### Your objective
For the entries that follow, say how many lines hold the string "readfault", with nothing else in the reply.

### Extracted records
/-- The commands of a session (R58, R64 to R70, R72). The command at the head of the session's queue is performed where its body is well formed and
what it asks for is to be had; it then completes with its tag. MAPWIN and LOADPLAN first end the UNMAPs and closes whose windows are closed, so that
their ranges are to be had again (R65). Where ranges lie (log 20), the counters of one instant (log 37), the form of READSNAP and the first mark of an
egress binding (log 42), and the statuses of malformed commands (log 26) are the model's choices.
A command whose body is malformed completes with that status and changes nothing else (R60). -/
def Obligations.HostCommands : Prop :=
  (∀ (s : State) (sid : Nat) (c : Cmd),
    let x := s.session sid
    (headCmd s sid 2 = some c → c.body.length = 32 → s.keys.q.length < 8 → exec (.attest sid) s =
      .next (refuseAll (popCmd (startQuote { s with keys := { s.keys with
        q := s.keys.q ++ [{ nonce := c.body, fw := quoteData sid x, sid := sid, ctag := c.ctag }] } }) sid) sid)) ∧
    (headCmd (reap s) sid 3 = some c → mapMalformed c.body = false → mapFeature ((reap s).session sid).g (mapReq c.body) = false →
      ∀ q va w, mapWindow (reap s) sid (mapReq c.body) (winRights (mapReq c.body).prs) sxtRights = .ok q va w → exec (.mapwin sid) s =
        .next (finish (unpark q sid) sid c .ok (leBytes va 8 ++ leBytes (mapReq c.body).die 2 ++ leBytes w 2 ++ leBytes 0 4))) ∧
    (headCmd s sid 4 = some c → ∀ g, c.body.length = 8 → bytesZero c.body 4 4 = true → bytesAt c.body 0 2 ≤ 3 → bytesAt c.body 2 2 ≤ 4095 →
      x.segs.find? (fun g => g.kind == 0 && g.die == bytesAt c.body 0 2 && g.win == bytesAt c.body 2 2) = some g →
      let key := bytesAt c.body 0 2 * 4096 + bytesAt c.body 2 2
      (c.begun = true → (s.win key).st = .closed → exec (.unmap sid) s = .next (finish (releaseSeg s sid g) sid c .ok [])) ∧
      (c.begun = false → winInUse s sid key = false → (s.win key).st = .opened → exec (.unmap sid) s =
        .next ((beginRetire s key (.lodge sid)).modSession sid (fun x => { x with cmds := { c with begun := true } :: x.cmds.drop 1 }))) ∧
      (c.begun = false → winInUse s sid key = true → exec (.unmap sid) s = .next (finish s sid c .state []))) ∧
    (headCmd s sid 5 = some c → bindMalformed c.body = false →
      let n := bindChan sid x.port c.body
      let k := chanKey sid n.chn
      let key := n.die * 4096 + n.win
      (fget s.chans k).any (fun y => !y.closed) = false → (s.chans.filter (fun y => y.2.sid == sid && !y.2.closed)).length < 256 →
      (s.chans.filter (fun y => !y.2.closed)).length < 16384 →
      (n.dir = 2 → x.g.getLsbD 5 = true → exec (.bindChannel sid) s = .next (finish (putControl (s.setChan k n) k 1) sid c .ok [])) ∧
      (x.segs.any (fun g => g.kind == 0 && g.die == n.die && g.win == n.win) = true →
        (n.dir = 0 → ∀ q, joinFill s key { by_ := .chan k, mid := sxtMid, cnt := n.rdc } = some q → exec (.bindChannel sid) s =
          .next (finish (putControl ((q.modWin key (fun w => { w with besz := n.esz })).setChan k n) k 1) sid c .ok [])) ∧
        (n.dir = 1 → (s.win key).st = .opened → exec (.bindChannel sid) s =
          .next (finish (resumeEgress (putControl (s.setChan k { n with
            sent := tailOf (s.win key)
            marks := firstMark s key (tailOf (s.win key) * tileSize (s.win key) / n.esz) (ringLeft (s.win key) (s.win key).mkt)
              (s.win key).mkt }) k 1) k) sid c .ok [])))) ∧
    (headCmd s sid 6 = some c → exec (.loadplan sid) s = .next (loadObject (reap s) sid c)) ∧
    ((∀ y ∈ s.sessions, (headCmd s y.1 4).any (·.begun) = false ∧ (s.session y.1).closing = false) → reap s = s) ∧
    (headCmd s sid 7 = some c → launchStatus s sid c.body = .ok → exec (.launch sid) s =
      .next (finish (acceptLaunch s sid c.body none).1 sid c .ok (leBytes (BitVec.ofNat 64 x.nextLid).toNat 8))) ∧
    (headCmd s sid 8 = some c → c.body.length = 8 → ∀ q, x.live.find? (fun l => l.1 == BitVec.ofNat 64 (bytesAt c.body 0 8)) =
        some (BitVec.ofNat 64 (bytesAt c.body 0 8), 0) →
      cancelLaunch s sid (BitVec.ofNat 64 (bytesAt c.body 0 8)) = some q → exec (.cancel sid) s = .next (finish q sid c .ok [])) ∧
    (headCmd s sid 9 = some c → c.body.length = 16 → bytesAt c.body 0 1 ≤ 1 → bytesZero c.body 1 7 = true →
      let q := if bytesAt c.body 0 1 = 1 then ringBell s else s
      let rs := (List.range 64).filter (fun r => (bytesAt c.body 8 8).testBit r && assigned q sid r)
      exec (.readsnap sid) s = .next (finish q sid c .ok (leBytes q.bell 8 ++ leBytes (rs.map (fun r => 2 ^ r)).sum 8 ++
        rs.flatMap (regionSnap q) ++ leBytes pkgidWord 8 ++ leBytes (clampWord q.clamp).toNat 8))) ∧
    (headCmd s sid 10 = some c → c.body.length = 8 → bytesZero c.body 2 6 = true →
      let n := min (bytesAt c.body 0 2) x.ring.length
      exec (.readfault sid) s = .next (finish (s.setSession sid { x with ring := x.ring.drop n, lost := 0 }) sid c .ok
        (leBytes x.lost 4 ++ leBytes n 4 ++ (x.ring.take n).flatMap (fun f => f.words.flatMap (fun w => leBytes w.toNat 8))))) ∧
    (headCmd s sid 11 = some c → c.begun = false → c.body = [] → exec (.closeSession sid) s =
      .next (finishClose (startClose s sid c (x.cmds.drop 1)) sid))) ∧
  (∀ (s : State) (sid : Nat) (c : Cmd),
    (headCmd s sid 2 = some c → c.body.length ≠ 32 → exec (.attest sid) s = .next (finish s sid c .malformed [])) ∧
    (headCmd (reap s) sid 3 = some c → mapMalformed c.body = true → exec (.mapwin sid) s = .next (finish (reap s) sid c .malformed [])) ∧
    (headCmd s sid 4 = some c → c.body.length ≠ 8 → exec (.unmap sid) s = .next (finish s sid c .malformed [])) ∧
    (headCmd s sid 5 = some c → bindMalformed c.body = true → exec (.bindChannel sid) s = .next (finish s sid c .malformed [])) ∧
    (headCmd s sid 7 = some c → launchMalformed c.body = true → exec (.launch sid) s = .next (finish s sid c .malformed [])) ∧
    (headCmd s sid 8 = some c → c.body.length ≠ 8 → exec (.cancel sid) s = .next (finish s sid c .malformed [])) ∧
    (headCmd s sid 9 = some c → c.body.length ≠ 16 → exec (.readsnap sid) s = .next (finish s sid c .malformed [])) ∧
    (headCmd s sid 10 = some c → c.body.length ≠ 8 → exec (.readfault sid) s = .next (finish s sid c .malformed [])) ∧
    (headCmd s sid 11 = some c → c.begun = false → c.body ≠ [] → exec (.closeSession sid) s = .next (finish s sid c .malformed [])))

### Written solution
2